(ENTRIES PROVIDED begins)

-- ==== Sys2Proof/Machine/Branch.lean ====
section
/-! DEFINITION. Branches, jumps, the rotating loop and the deferred-fault branch (R90, R93, R310, R311, R318,
R319). -/
namespace Sys2Proof.Machine
open Sys2Proof

/-- P + 2 sext(off) (R310, R318). -/
def target {n : Nat} (p : Pos) (off : BitVec n) : Word := p.pc + (off.signExtend 64 <<< 1)

/-- A conditional branch (R310). -/
def condBranch (f : RB) (cond : Word → Word → Bool) (s : State) : Out :=
  guardD s [f.ra, f.rb] fun s =>
    let c := s.me
    let t := s.th c
    if cond (t.rdS f.ra).val (t.rdS f.rb).val then .next (s.setTh c (t.branch (target t.pos f.off)))
    else .next (s.setTh c (t.advance 2))

/-- BEQ (R310). -/
def execBeq (f : RB) (s : State) : Out := condBranch f (fun a b => a == b) s
/-- BNE (R310). -/
def execBne (f : RB) (s : State) : Out := condBranch f (fun a b => a != b) s
/-- BLT (R310). -/
def execBlt (f : RB) (s : State) : Out := condBranch f (fun a b => a.slt b) s
/-- BGE (R310). -/
def execBge (f : RB) (s : State) : Out := condBranch f (fun a b => b.sle a) s
/-- BLTU (R310). -/
def execBltu (f : RB) (s : State) : Out := condBranch f (fun a b => a.ult b) s
/-- BGEU (R310). -/
def execBgeu (f : RB) (s : State) : Out := condBranch f (fun a b => b.ule a) s

/-- JAL (R318). -/
def execJal (link : Bool) (off : BitVec 20) (s : State) : Out :=
  let c := s.me
  let t := s.th c
  let p := t.pos
  .next (s.setTh c ((if link then t.wrS 31#5 p.ret false else t).branch (target p off)))

/-- JALR (R319). -/
def execJalr (f : RI) (s : State) : Out :=
  guardD s [f.ra] fun s =>
    let c := s.me
    let t := s.th c
    let dest := (t.rdS f.ra).val + f.imm.signExtend 64
    if dest.getLsbD 0 then .next (takeTrap s c cMisalign dest)
    else .next (s.setTh c ((t.wrS f.rd t.pos.ret false).branch dest))

/-- The bases raised by one (R90). -/
def rotate (r : Csrs) : Csrs := { r with vb := r.vb + 1, pb := r.pb + 1 }

/-- LOOPR's pass (R90): the bases rise, the new logical p8 is written, the branch is taken. -/
def looprPass (t : Thread) (r : Csrs) (ones : Bool) (off : BitVec 13) : Thread :=
  let r := rotate r
  let p8 : PCell := { val := if ones then BitVec.allOnes 256 else 0 }
  ({ t with csr := r, regs := t.regs.wrP (mapP r.pb 8#5) p8 }).branch (target t.pos off)

/-- LOOPR (R90); the write of p8 waits under R81. -/
def execLoopr (off : BitVec 13) (s : State) : Out :=
  let c := s.me
  let t := s.th c
  let r := t.csr
  if r.trips = 0#64 ∧ r.drain = 0#64 then .next (s.setTh c (t.advance 2))
  else
    let p8 := (mapP (r.pb + 1) 8#5).toNat
    waitQueues s c (fun e => e.writesP.contains p8 || e.readsP.contains p8) fun s =>
      let t := s.th c
      if r.trips ≠ 0#64 then
        .next (s.setTh c (looprPass t { t.csr with trips := t.csr.trips - 1 } true off))
      else .next (s.setTh c (looprPass t { t.csr with drain := t.csr.drain - 1 } false off))

/-- The tests of BP (R311). -/
def bpTest (test : BitVec 2) (x : PReg) : Bool :=
  match test.toNat with
  | 0 => decide (x ≠ 0)
  | 1 => decide (x = 0)
  | _ => decide (x = BitVec.allOnes 256)

/-- BP (R311). -/
def execBp (p : BitVec 5) (test : BitVec 2) (off : BitVec 13) (s : State) : Out :=
  let c := s.me
  let n := mapP (s.th c).csr.pb p
  waitQueues s c (fun e => e.writesP.contains n.toNat) fun s =>
    let t := s.th c
    let x := t.regs.rdP n
    if x.ecc then .next (takeTrap s c cEcc 0)
    else if x.d then .next (takeTrap s c cDfault (dCode 2 p.toNat))
    else if bpTest test x.val then .next (s.setTh c (t.branch (target t.pos off)))
    else .next (s.setTh c (t.advance 2))

/-- The branch of CHKD on a D bit. -/
def chkdBranch (s : State) (c : Nat) (d : Bool) (off : BitVec 13) : Out :=
  let t := s.th c
  if d then .next (s.setTh c (t.branch (target t.pos off))) else .next (s.setTh c (t.advance 2))

/-- CHKD (R93). -/
def execChkd (cls : BitVec 2) (n : BitVec 6) (off : BitVec 13) (s : State) : Out :=
  let c := s.me
  let t := s.th c
  match cls.toNat with
  | 0 => chkdBranch s c (t.rdS (n.truncate 5)).d off
  | 1 =>
    let v := mapV t.csr.vb n
    waitQueues s c (fun e => e.writesV.contains v.toNat) fun s => chkdBranch s c ((s.th c).regs.rdV v 0).d off
  | _ =>
    let p := mapP t.csr.pb (n.truncate 5)
    waitQueues s c (fun e => e.writesP.contains p.toNat) fun s => chkdBranch s c ((s.th c).regs.rdP p).d off

end Sys2Proof.Machine
end

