-- ==== Sys2Proof/Machine/Ring.lean ====
section
/-! DEFINITION. The instructions on the command ring (R182-R184), stream registers (R170, R171), circular buffers
(R164, R165), owner tiles (R207), bank roles (R203), translations (R200) and the monitor (R228, R325). -/
namespace Sys2Proof.Machine
open Sys2Proof

/-! ### The command ring -/

/-- The points at which a ring fault is taken (R189): QFAULT before anything else of the instruction (R289). -/
def ringPoint (s : State) (k : State → Out) : Out :=
  let c := s.me
  if (s.th c).q.ringFault then .next (takeQfault s c 4 false) else k s

def setRing (s : State) (c : Nat) (r : Ring) : State := s.setCore c { s.core c with ring := r }

/-- The ring configuration word (Table 8-1): LOGN in [27:24], BASE in [20:0]; 0 where not configured. -/
def ringWord (r : Ring) : Word := if r.cfg then 0#36 ++ r.logn ++ 0#3 ++ r.base else 0

/-- The address lies in core c's own scratchpad, named through either form of the local window (R197). -/
def ownWindow (s : State) (c : Nat) (a : Word) : Bool :=
  inWindow a.toNat &&
    (match windowTarget s (s.whoThread c) a.toNat with
    | some (d, _) => d == c
    | none => false)

/-- The elements inside the stream (R190) of its first `m` rows, `n` elements each, lie in the own scratchpad. -/
def rowsOwn (s : State) (c : Nat) (x : Stream) (m n : Nat) : Bool :=
  let n := Nat.min n x.ext0.toNat
  decide (n = 0) || (List.range (Nat.min m x.rows)).all (fun r =>
    ownWindow s c (x.addr r 0) && ownWindow s c (x.addr r (n - 1) + BitVec.ofNat 64 (x.et.width - 1)))

/-- A posted record keeps the restart bit (R42): its tile is of the core's own pair, and every row that a MOUT writes lies in
the own scratchpad. -/
def recordKeeps (s : State) (c : Nat) (r : BitVec 128) : Bool :=
  let m := wMCmd r
  decide (m.acc.toNat / 2 = quadPos c) &&
    (decide ((r.extractLsb' 0 8).toNat ≠ 4) ||
      rowsOwn s c ((s.th c).strm.stAt m.sta.toNat) (m.mm1.toNat + 1) (m.nm1.toNat + 1))

/-- Clears the restart bit unless every one of the n records from index i keeps it. -/
def postRestart (s : State) (c i n : Nat) : State :=
  if (List.range n).all (fun j => recordKeeps s c (ringRecord s c (i + j))) then s
  else s.setTh c (clearRestart (s.th c))

/-- MCMD (R184). It never waits: its record is written once the earlier accesses of its domain are performed (R251), and the
command begins after every earlier access of the strand (R257; DEDUCED, log entry 58). -/
def execMcmd (f : R3) (s : State) : Out :=
  ringPoint s fun s => guardD s [f.ra, f.rb] fun s =>
    let c := s.me
    let t := s.th c
    let r := (s.core c).ring
    if !r.cfg then result s c f.rd rBaddesc
    else if (r.wr - r.rd).toNat = 2 ^ r.logn.toNat then result s c f.rd rBusy
    else
      let key := ringKey c r r.wr.toNat
      let v : BitVec 128 := (t.rdS f.rb).val ++ (t.rdS f.ra).val
      let held := heldBack s c t.q.seq (slotAddr key) 16
      let x : Posting := { idx := r.wr.toNat, seq := t.q.seq, late := if held then some v else none }
      let s : State := if held then s else { s with mem := s.mem.writeNat key 16 v.toNat }
      let s := setRing s c { r with wr := r.wr + 1, holds := r.holds ++ [x] }
      result (postRestart s c r.wr.toNat 1) c f.rd r.wr

/-- The records of core c that waited for earlier accesses are written once those are performed (R184, R251). -/
def writeLate (s : State) (c : Nat) : State :=
  let r := (s.core c).ring
  r.holds.foldl (fun s x =>
    match x.late with
    | none => s
    | some v =>
      let key := ringKey c r x.idx
      if recordBehind s c x .vl || recordBehind s c x .vs then s
      else
        let q := (s.core c).ring
        setRing { s with mem := s.mem.writeNat key 16 v.toNat } c
          { q with holds := q.holds.map (fun y => if y.idx = x.idx then { y with late := none } else y) }) s

/-- The configuration that mring.cfg's operand gives (Table 8-1); none where it is refused. -/
def ringCfg (s : State) (c : Nat) (v : Word) : Option Ring :=
  let base : BitVec 21 := v.extractLsb' 0 21
  let logn : BitVec 4 := v.extractLsb' 24 4
  let top := base.toNat + 16 * 2 ^ logn.toNat
  let b := (s.core c).banks
  if v &&& ~~~0x0F1FFFFF#64 ≠ 0 ∨ base.toNat % 256 ≠ 0 ∨ logn.toNat < 4 ∨ 12 < logn.toNat ∨ 2 ^ 21 < top ∨
      !allBetween (bankIsSpad b.roleF) (base.toNat / 2 ^ 16) ((top - 1) / 2 ^ 16) then none
  else some { (s.core c).ring with cfg := true, base := base, logn := logn, rd := 0, wr := 0, holds := [] }

/-- MRING.CFG (R183); its wait is a kill point. -/
def execMringCfg (f : R2) (s : State) : Out :=
  ringPoint s fun s => guardD s [f.ra] fun s =>
    let c := s.me
    if !ringDrained s c then killPoint s c (fun s => .next s)
    else match ringCfg s c ((s.th c).rdS f.ra).val with
      | none => result s c f.rd rBaddesc
      | some r => result (setRing s c r) c f.rd (ringWord (s.core c).ring)

/-- MRING.POST (R183): the release at core scope waits for the strand's stores in VS. -/
def execMringPost (f : R2) (s : State) : Out :=
  ringPoint s fun s => guardD s [f.ra] fun s =>
    let c := s.me
    let r := (s.core c).ring
    let v := ((s.th c).rdS f.ra).val.toNat
    if !r.cfg || decide (v < r.wr.toNat) || decide (r.rd.toNat + 2 ^ r.logn.toNat < v) then result s c f.rd rBaddesc
    else if !accessesDone s c then awaitAccesses s c
    else
      let s := setRing s c { r with wr := BitVec.ofNat 64 v }
      result (postRestart s c r.wr.toNat (v - r.wr.toNat)) c f.rd r.wr

/-- MRING.STAT (R183). -/
def execMringStat (rd : BitVec 5) (s : State) : Out :=
  ringPoint s fun s =>
    let c := s.me
    let r := (s.core c).ring
    result s c rd ((r.rd.extractLsb' 0 32) ++ (r.wr.extractLsb' 0 32))

/-! ### Stream registers -/

/-- The descriptor's fields (Table 7-3), from its 64 bytes as one number. -/
def streamOf (x : Nat) : Stream :=
  let f := fun (lo n : Nat) => nbits x lo n
  { base := BitVec.ofNat 57 (f 0 57), ext3 := BitVec.ofNat 16 (f 112 16), ext2 := BitVec.ofNat 16 (f 96 16),
    kind := BitVec.ofNat 3 (f 69 3), baxis := f 68 1 == 1, fmt := BitVec.ofNat 4 (f 64 4),
    ext0 := BitVec.ofNat 32 (f 128 32), ext1 := BitVec.ofNat 32 (f 160 32), rstr := BitVec.ofNat 64 (f 192 64),
    sbase := BitVec.ofNat 64 (f 256 64), sstr := BitVec.ofNat 32 (f 320 32), ssstr := BitVec.ofNat 32 (f 352 32),
    ssbase := BitVec.ofNat 64 (f 384 64), posc := BitVec.ofNat 32 (f 448 32), posr := BitVec.ofNat 32 (f 480 32) }

/-- The rows of a stream (R170). -/
def Stream.rowCount (x : Stream) : Nat :=
  if x.kind = 0#3 then x.ext1.toNat else x.ext1.toNat * x.ext2.toNat * x.ext3.toNat

/-- A malformed descriptor (R170). -/
def streamBad (raw : Nat) : Bool :=
  let x := streamOf raw
  let gq4 := decide (x.fmt.toNat = 10)
  let ws := ((Et.ofCode x.fmt.toNat).getD .fp32).width
  decide (nbits raw 57 7 ≠ 0) || decide (nbits raw 72 24 ≠ 0) ||
    decide (2 ≤ x.kind.toNat) || decide (11 ≤ x.fmt.toNat) ||
    (!gq4 && (x.baxis || decide (x.sbase ≠ 0) || decide (x.sstr ≠ 0) || decide (x.ssstr ≠ 0) || decide (x.ssbase ≠ 0))) ||
    decide (x.ext0 = 0) || decide (16777215 < x.ext0.toNat) || decide (x.ext1 = 0) || decide (16777215 < x.ext1.toNat) ||
    (if x.kind = 0#3 then decide (x.ext2 ≠ 0) || decide (x.ext3 ≠ 0) else decide (x.ext2 = 0) || decide (x.ext3 = 0)) ||
    decide (2 ^ 32 - 1 < x.rowCount) ||
    (!gq4 && (decide (x.base.toNat % ws ≠ 0) || decide (x.rstr.toNat % ws ≠ 0))) ||
    decide (x.ssbase.toNat % 4 ≠ 0) ||
    decide (x.ext0.toNat ≤ x.posc.toNat) || decide (x.rowCount < x.posr.toNat)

(ENTRIES PROVIDED ends)

WHAT TO DO =>
Please, from the material above, copy only the lines from the line with "def bpTest (test" up to and including the line with "else if x.d", exactly as written.

RESULT OF THIS EXERCISE =>
def bpTest (test : BitVec 2) (x : PReg) : Bool :=
  match test.toNat with
  | 0 => decide (x ≠ 0)
  | 1 => decide (x = 0)
  | _ => decide (x = BitVec.allOnes 256)

/-- BP (R311). -/
def execBp (p : BitVec 5) (test : BitVec 2) (off : BitVec 13) (s : State) : Out :=
  let c := s.me
  let n := mapP (s.th c).csr.pb p
  waitQueues s c (fun e => e.writesP.contains n.toNat) fun s =>
    let t := s.th c
    let x := t.regs.rdP n
    if x.ecc then .next (takeTrap s c cEcc 0)
    else if x.d then .next (takeTrap s c cDfault (dCode 2 p.toNat))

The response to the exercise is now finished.